The one-year college persistence rate of Success Boston participants exceeded that of the comparison group by 20 percentage points. (See "Success Boston vs. Comparison Groups." ) The regression-adjusted gap was nearly 17 percentage points. The gap in two-year persistence rates was 23 to 24 percentage points. Among both men and women, the unadjusted gap in two-year college persistence rates was more than 20 percentage points and was in the 23-to-28-percentage-point range for both Blacks and Hispanics. The preliminary unadjusted findings for year three are in the 21-percentage-point range.

Six-Year College Graduation Rates of Boston Public School Graduates, Selected Graduating Classes

College Graduation in Recent Years

A primary goal of the Success Boston Initiative is to increase the six-year college completion rate for BPS college enrollees to 52 percent for the Class of 2009 and to 70 percent for the Class of 2011. Over the past few years, the six-year college graduation rates of those BPS graduates enrolled in college in the first year following graduation have been modestly improving. (See "Six-Year College Graduation Rates." ) For the Class of 2006, the graduation rate increased to 49.3 percent, only three percentage points shy of the 52 percent goal set for the Class of 2009.

College graduation rates, however, varied widely across gender, race/ethnic, and academic achievement groups as well as by type of college attended. For the Class of 2006, college graduation rates varied from a low of 33 percent for Black men to highs of 77 percent for White and Asian women. For Class of 2005 BPS graduates, graduation rates as of late spring 2012 ranged from a low of 14 percent for those attending two-year public colleges to 66 percent for those attending four-year institutions.

Gender Disparities in College Degree Attainment

The gender disparity observed in college graduation rates is reflected even more markedly in the comparative number of college degrees received by male and female graduates from selected BPS graduating classes from 2000 to 2007. (See "Gender Disparities in College Graduates." ) For each of the four classes, the number of BPS female graduates with college degrees per 100 men ranged from 160 to a high of 202 for the Class of 2007. These ratios are considerably above both the state and national averages.

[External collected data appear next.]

theorem makeRemap_sound (hs : Sound s₀ s) {v : DWord} {repair : Nat} : Sound s₀ (makeRemap s v repair) := by
  unfold makeRemap
  try dsimp only
  repeat' first
    | with_reducible assumption
    | (with_reducible first | apply raiseCrossed_sound | apply spareUsedEvent_sound)
    | fail_if_no_progress with_reducible refine Sound.set ?_ rfl rfl rfl rfl rfl rfl rfl

theorem makeRemaps_sound (hs : Sound s₀ s) {vs : List DWord} {repair : Nat} : Sound s₀ (makeRemaps s vs repair) := by
  unfold makeRemaps
  try dsimp only
  repeat' first
    | with_reducible assumption
    | (with_reducible first | apply makeRemap_sound | apply foldl_sound)
    | intro s x hx

theorem bumpIv_sound (hs : Sound s₀ s) {p : Fin 4} {chan : Nat} {cls : Nat} : Sound s₀ (bumpIv s p chan cls) := by
  unfold bumpIv
  try dsimp only
  repeat' first
    | with_reducible assumption
    | (with_reducible first | apply modPolder_sound)

theorem flush_sound (hs : Sound s₀ s) {j : Fin 6} : Sound s₀ (flush s j) := by
  unfold flush
  repeat' first
    | with_reducible assumption
    | (with_reducible first | apply modPort_sound)

theorem queueSealed_sound (hs : Sound s₀ s) {p : Fin 4} {j : Fin 6} {kind : Nat} {flags : Nat} {id : Word} {addr :
     Nat} {attempt : Nat} {payload : List Byte} :
    Sound s₀ (queueSealed s p j kind flags id addr attempt payload) := by
  unfold queueSealed
  try dsimp only
  repeat' first
    | with_reducible assumption
    | (with_reducible first | apply bumpIv_sound | apply modPort_sound)
    | split

theorem sendSealed_sound (hs : Sound s₀ s) {p : Fin 4} {j : Fin 6} {kind : Nat} {flags : Nat} {id : Word} {addr :
     Nat} {attempt : Nat} {payload : List Byte} :
    Sound s₀ (sendSealed s p j kind flags id addr attempt payload) := by
  unfold sendSealed
  repeat' first
    | with_reducible assumption
    | (with_reducible first | apply flush_sound | apply queueSealed_sound)

theorem sendPlain_sound (hs : Sound s₀ s) {j : Fin 6} {kind : Nat} {flags : Nat} {payload : List Byte} :
    Sound s₀ (sendPlain s j kind flags payload) := by
  unfold sendPlain
  try dsimp only
  repeat' first
    | with_reducible assumption
    | (with_reducible first | apply flush_sound | apply modPort_sound)

theorem putToken_sound (hs : Sound s₀ s) {j : Fin 6} {t : Token} : Sound s₀ (putToken s j t) := by
  unfold putToken
  try dsimp only
  repeat' first
    | with_reducible assumption
    | (with_reducible first | apply flush_sound | apply modPort_sound)
    | fail_if_no_progress with_reducible refine Sound.set ?_ rfl rfl rfl rfl rfl rfl rfl
    | split

theorem sendToken_sound (hs : Sound s₀ s) {p : Fin 4} {j : Fin 6} {typ : Nat} {hop : BitVec 5} {op : BitVec 3} {id :
     Word} {payload : DWord} :
    Sound s₀ (sendToken s p j typ hop op id payload) := by
  unfold sendToken
  try dsimp only
  repeat' first
    | with_reducible assumption
    | (with_reducible first | apply bumpIv_sound | apply putToken_sound)
    | split

theorem sendClear_sound (hs : Sound s₀ s) {j : Fin 6} {typ : Nat} {payload : DWord} :
    Sound s₀ (sendClear s j typ payload) := by
  unfold sendClear
  repeat' first
    | with_reducible assumption
    | (with_reducible first | apply putToken_sound)

theorem floodFault_sound (hs : Sound s₀ s) {p : Fin 4} : Sound s₀ (floodFault s p) := by
  unfold floodFault
  try dsimp only
  repeat' first
    | with_reducible assumption
    | (with_reducible first | apply bumpIv_sound | apply sendToken_sound | apply foldl_sound)
    | intro s x hx

theorem modReport_sound (hs : Sound s₀ s) {id : Nat} {f : Repair → Repair} : Sound s₀ (modReport s id f) := by
  unfold modReport
  try dsimp only
  repeat' first
    | with_reducible assumption
    | fail_if_no_progress with_reducible refine Sound.set ?_ rfl rfl rfl rfl rfl rfl rfl

theorem beginRepair_sound (hs : Sound s₀ s) {cls : Nat} {ps : List (Fin 4)} {i : FaultInfo} :
    Sound s₀ (beginRepair s cls ps i) := by
  unfold beginRepair
  try dsimp only
  repeat' first
    | with_reducible assumption
    | fail_if_no_progress with_reducible refine Sound.set ?_ rfl rfl rfl rfl rfl rfl rfl

theorem postFinal_sound (hs : Sound s₀ s) {p : Fin 4} : Sound s₀ (postFinal s p) := by
  unfold postFinal
  try dsimp only
  repeat' first
    | with_reducible assumption
    | (with_reducible first | apply postCompletion_sound)
    | split

theorem beginDiscard_sound (hs : Sound s₀ s) {cls : Nat} {id : Nat} {p : Fin 4} :
    Sound s₀ (beginDiscard s cls id p) := by
  unfold beginDiscard
  try dsimp only
  repeat' first
    | with_reducible assumption
    | (with_reducible first | apply modPolder_sound | apply abandonAll_sound | apply postFinal_sound)

theorem takePolder_sound (hs : Sound s₀ s) {cls : Nat} {id : Nat} {p : Fin 4} : Sound s₀ (takePolder cls id s p) := by
  unfold takePolder
  try dsimp only
  repeat' first
    | with_reducible assumption
    | (with_reducible first | apply modPolder_sound | apply beginDiscard_sound)
    | fail_if_no_progress with_reducible refine Sound.set ?_ rfl rfl rfl rfl rfl rfl rfl
    | split

theorem faultC2_sound (hs : Sound s₀ s) {ps : List (Fin 4)} {i : FaultInfo} : Sound s₀ (faultC2 s ps i) := by
  unfold faultC2
  try dsimp only
  repeat' first
    | with_reducible assumption
    | (with_reducible first | apply beginRepair_sound | apply takePolder_sound | apply foldl_sound)
    | intro s x hx
    | intro s hx
    | split

theorem mergeRepairs_sound (hs : Sound s₀ s) {id : Nat} : Sound s₀ (mergeRepairs s id) := by
  unfold mergeRepairs
  try dsimp only
  repeat' first
    | with_reducible assumption
    | fail_if_no_progress with_reducible refine Sound.set ?_ rfl rfl rfl rfl rfl rfl rfl

theorem faultC3_sound (hs : Sound s₀ s) {i : FaultInfo} : Sound s₀ (faultC3 s i) := by
  unfold faultC3
  try dsimp only
  repeat' first
    | with_reducible assumption
    | (with_reducible first
        | apply mergeRepairs_sound | apply beginRepair_sound | apply takePolder_sound | apply modReport_sound
        | apply foldl_sound)
    | fail_if_no_progress with_reducible refine Sound.set ?_ rfl rfl rfl rfl rfl rfl rfl
    | intro s x hx
    | intro s hx
    | split

theorem raiseAlert_sound (hs : Sound s₀ s) {bit : Nat} : Sound s₀ (raiseAlert s bit) := by
  unfold raiseAlert
  try dsimp only
  repeat' first
    | with_reducible assumption
    | fail_if_no_progress with_reducible refine Sound.set ?_ rfl rfl rfl rfl rfl rfl rfl

theorem lastTokens_sound (hs : Sound s₀ s) : Sound s₀ (lastTokens s) := by
  unfold lastTokens
  try dsimp only
  repeat' first
    | with_reducible assumption
    | (with_reducible first | apply floodFault_sound | apply foldl_sound)
    | intro s x hx

theorem faultC4_sound (h : Sound s₀ s) {i : FaultInfo} : Sound s₀ (faultC4 s i) :=
  (mapClusters_sound (f := fun C => { C with slots := [], ve := { C.ve with mode := .idle, owner := none } })
    (raiseAlert_sound (bit := 2) (lastTokens_sound h)) fun _ hC => hC).same rfl rfl rfl rfl rfl rfl rfl

theorem pageDue_sound (hs : Sound s₀ s) {d : Fin 4} {u : Nat} : Sound s₀ (pageDue s d u) := by
  unfold pageDue
  try dsimp only
  repeat' first
    | with_reducible assumption
    | fail_if_no_progress with_reducible refine Sound.set ?_ rfl rfl rfl rfl rfl rfl rfl

theorem pageMet_sound (hs : Sound s₀ s) {d : Fin 4} {u : Nat} : Sound s₀ (pageMet s d u) := by
  unfold pageMet
  try dsimp only
  repeat' first
    | with_reducible assumption
    | fail_if_no_progress with_reducible refine Sound.set ?_ rfl rfl rfl rfl rfl rfl rfl

theorem remapPage_sound (hs : Sound s₀ s) {d : Fin 4} {l g repair : Nat} {u : State}
    (h : remapPage s d l g repair = some u) : Sound s₀ u := by
  simp only [remapPage] at h
  split at h
  · cases h
  · obtain ⟨r, _, rfl⟩ := Option.map_eq_some_iff.1 h; exact makeRemap_sound hs

theorem retirePage_sound (hs : Sound s₀ s) {d : Fin 4} {l g : Nat} : Sound s₀ (retirePage s d l g) := by
  unfold retirePage
  split
  · exact hs
  · split
    · exact faultC2_sound (pageDue_sound hs)
    · next h =>
      have k := pageMet_sound (remapPage_sound hs h) (d := d) (u := l * 2 ^ 21 + g)
      dsimp only
      split
      · exact faultC2_sound k
      · exact k

theorem retireAt_sound (hs : Sound s₀ s) {p : Fin 4} {a : Nat} : Sound s₀ (retireAt s p a) := by
  unfold retireAt
  try dsimp only
  repeat' first
    | with_reducible assumption
    | (with_reducible first | apply retirePage_sound)
    | split

theorem bumpCorrected_sound (hs : Sound s₀ s) {i : Fin 8} : Sound s₀ (bumpCorrected s i) := by
  unfold bumpCorrected
  try dsimp only
  repeat' first
    | with_reducible assumption
    | fail_if_no_progress with_reducible refine Sound.set ?_ rfl rfl rfl rfl rfl rfl rfl

theorem uncorrectable_sound (hs : Sound s₀ s) {a : Nat} : Sound s₀ (uncorrectable s a) := by
  unfold uncorrectable
  try dsimp only
  repeat' first
    | with_reducible assumption
    | (with_reducible first | apply poisonBlock_sound | apply retireAt_sound)
    | split

theorem spareRow_sound (hs : Sound s₀ s) {a : Nat} : Sound s₀ (spareRow s a) := by
  unfold spareRow
  try dsimp only
  repeat' first
    | with_reducible assumption
    | (with_reducible first | apply makeRemap_sound)
    | split

theorem correctedError_sound (hs : Sound s₀ s) {a : Nat} : Sound s₀ (correctedError s a) := by
  unfold correctedError
  try dsimp only
  repeat' first
    | with_reducible assumption
    | (with_reducible first | apply bumpCorrected_sound | apply retirePage_sound)
    | fail_if_no_progress with_reducible refine Sound.set ?_ rfl rfl rfl rfl rfl rfl rfl
    | split

theorem refuseTail_sound (hs : Sound s₀ s) {p : Fin 4} {q : Fin 16} : Sound s₀ (refuseTail s p q) := by
  unfold refuseTail
  try dsimp only
  repeat' first
    | with_reducible assumption
    | (with_reducible first | apply raiseCause_sound | apply modQueue_sound)

theorem tailWrite_sound (hs : Sound s₀ s) {p : Fin 4} {q : Fin 16} {v : Word} : Sound s₀ (tailWrite s p q v) := by
  unfold tailWrite
  try dsimp only
  repeat' first
    | with_reducible assumption
    | (with_reducible first | apply refuseTail_sound | apply modQueue_sound)
    | fail_if_no_progress with_reducible refine Sound.set ?_ rfl rfl rfl rfl rfl rfl rfl
    | split

theorem doSqTailWrite_sound (hs : Sound s₀ s) {f : Fin 5} {q : Fin 16} {v : Word} :
    Sound s₀ (doSqTailWrite f q v s) := by
  unfold doSqTailWrite
  try dsimp only
  repeat' first
    | with_reducible assumption
    | (with_reducible first | apply tailWrite_sound)
    | split

theorem headWrite_sound (hs : Sound s₀ s) {p : Fin 4} {q : Fin 16} {v : Word} : Sound s₀ (headWrite s p q v) := by
  unfold headWrite
  try dsimp only
  repeat' first
    | with_reducible assumption
    | (with_reducible first | apply modQueue_sound)
    | fail_if_no_progress with_reducible refine Sound.set ?_ rfl rfl rfl rfl rfl rfl rfl
    | split

theorem doCqHeadWrite_sound (hs : Sound s₀ s) {f : Fin 5} {q : Fin 16} {v : Word} :
    Sound s₀ (doCqHeadWrite f q v s) := by
  unfold doCqHeadWrite
  try dsimp only
  repeat' first
    | with_reducible assumption
    | (with_reducible first | apply headWrite_sound)
    | split

theorem doTimeLoRead_sound (hs : Sound s₀ s) {f : Fin 5} : Sound s₀ (doTimeLoRead f s) := by
  unfold doTimeLoRead
  try dsimp only
  repeat' first
    | with_reducible assumption
    | (with_reducible first | apply modFunc_sound)
    | fail_if_no_progress with_reducible refine Sound.set ?_ rfl rfl rfl rfl rfl rfl rfl
    | exact fun _ hx => hx
    | split

theorem doWinCommit_sound (hs : Sound s₀ s) {f : Fin 5} {v : Word} : Sound s₀ (doWinCommit f v s) := by
  unfold doWinCommit
  try dsimp only
  repeat' first
    | with_reducible assumption
    | (with_reducible first | apply modFunc_sound)
    | fail_if_no_progress with_reducible refine Sound.set ?_ rfl rfl rfl rfl rfl rfl rfl
    | exact fun _ hx => hx
    | split

theorem denyWin_sound (hs : Sound s₀ s) {f : Fin 5} : Sound s₀ (denyWin s f) := by
  unfold denyWin
  try dsimp only
  repeat' first
    | with_reducible assumption
    | (with_reducible first | apply raiseCause_sound | apply modFunc_sound)
    | fail_if_no_progress with_reducible refine Sound.set ?_ rfl rfl rfl rfl rfl rfl rfl
    | exact fun _ hx => hx

theorem denyEcc_sound (hs : Sound s₀ s) {f : Fin 5} {p : Fin 4} : Sound s₀ (denyEcc s f p) := by
  unfold denyEcc
  try dsimp only
  repeat' first
    | with_reducible assumption
    | (with_reducible first | apply denyWin_sound | apply modPolder_sound)

theorem allOnes_sound (hs : Sound s₀ s) {len : Nat} : Sound s₀ (allOnes len s) := by
  unfold allOnes
  try dsimp only
  repeat' first
    | with_reducible assumption
    | fail_if_no_progress with_reducible refine Sound.set ?_ rfl rfl rfl rfl rfl rfl rfl

theorem doBar2Read_sound (hs : Sound s₀ s) {f : Fin 5} {off : Nat} {len : Nat} :
    Sound s₀ (doBar2Read f off len s) := by
  unfold doBar2Read
  try dsimp only
  repeat' first
    | with_reducible assumption
    | (with_reducible first
        | apply allOnes_sound | apply denyWin_sound | apply touch_sound | apply denyEcc_sound)
    | fail_if_no_progress with_reducible refine Sound.set ?_ rfl rfl rfl rfl rfl rfl rfl
    | split

theorem doBar2Write_sound (hs : Sound s₀ s) {f : Fin 5} {off : Nat} {data : List Byte} :
    Sound s₀ (doBar2Write f off data s) := by
  unfold doBar2Write
  try dsimp only
  repeat' first
    | with_reducible assumption
    | (with_reducible first
        | apply denyWin_sound | apply denyEcc_sound | apply touch_sound | apply memWrite_sound)
    | split

theorem cvuEvent_sound (hs : Sound s₀ s) {f : Fin 5} {pay : List Byte} : Sound s₀ (cvuEvent s f pay) := by
  unfold cvuEvent
  try dsimp only
  repeat' first
    | with_reducible assumption
    | (with_reducible first | apply polderEvent_sound | apply adminEvent_sound)
    | split

theorem doCvuStart_sound (hs : Sound s₀ s) {f : Fin 5} {u : Fin 4} : Sound s₀ (doCvuStart f u s) := by
  unfold doCvuStart
  repeat' first
    | with_reducible assumption
    | (with_reducible first | apply modCvu_sound)
    | split

theorem doCvuFinish_sound (hs : Sound s₀ s) {f : Fin 5} {u : Fin 4} : Sound s₀ (doCvuFinish f u s) := by
  unfold doCvuFinish
  try dsimp only
  repeat' first
    | with_reducible assumption
    | (with_reducible first | apply modCvu_sound | apply cvuEvent_sound)
    | fail_if_no_progress with_reducible refine Sound.set ?_ rfl rfl rfl rfl rfl rfl rfl
    | split

theorem cvuData_sound (hs : Sound s₀ s) {f : Fin 5} {u : Fin 4} {n : Nat} {v : Word} :
    Sound s₀ (cvuData f u n v s) := by
  unfold cvuData
  try dsimp only
  repeat' first
    | with_reducible assumption
    | (with_reducible first | apply modCvu_sound)
    | split

theorem cvuWrite_sound (hs : Sound s₀ s) {f : Fin 5} {u : Fin 4} {o : Nat} {v : Word} :
    Sound s₀ (cvuWrite f u o v s) := by
  unfold cvuWrite
  try dsimp only
  repeat' first
    | with_reducible assumption
    | (with_reducible first
        | apply modCvu_sound | apply doCvuStart_sound | apply doCvuFinish_sound | apply cvuData_sound)
    | fail_if_no_progress with_reducible refine Sound.set ?_ rfl rfl rfl rfl rfl rfl rfl
    | split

In the 2011-2012 school year, the total number of degrees from associate's degrees to PhDs awarded to female graduates in the United States exceeded that of men by about 42 percent.

Gender Disparities in College Graduates, Selected Boston Public School Graduating Classes

Of the nearly 800 college degrees received by Class of 2007 BPS graduates through the end of calendar year 2012, women earned more than twice as many degrees as men. The relative size of these gender gaps in college degree attainment varied widely across the four major race/ethnic groups. They ranged from a low of 116 for Asians to over 190 for White non-Hispanics to highs of 253 to 268 among Hispanics and Blacks. Such gender gaps reflect the outcomes of an array of behaviors, including higher rates of high school graduation among women than men, a higher rate of college enrollment among female high school graduates, and stronger college persistence rates among women. A better understanding of the educational, cultural, and social forces driving the gender gaps in degree attainment is needed. There are no current initiatives aimed at addressing gender imbalances.

Andrew Sum is a professor of economics at Northeastern University and director of the Center for Labor Market Studies. Ishwar Khatiwada is associate director and Sheila Palma is an administrative assistant and research associate at the center. Contact them at a.sum@neu.edu.

Endnotes

[1] The enrollees were recruited by the staff of local service providers. There was no random assignment of graduates to the treatment or control group. In 2011, CLMS staff worked with Boston Foundation staff to develop a comparison group of similar BPS graduates attending seven selected colleges. The matching was done by student MCAS score, gender, and race, and involved the use of regression analysis to estimate impacts.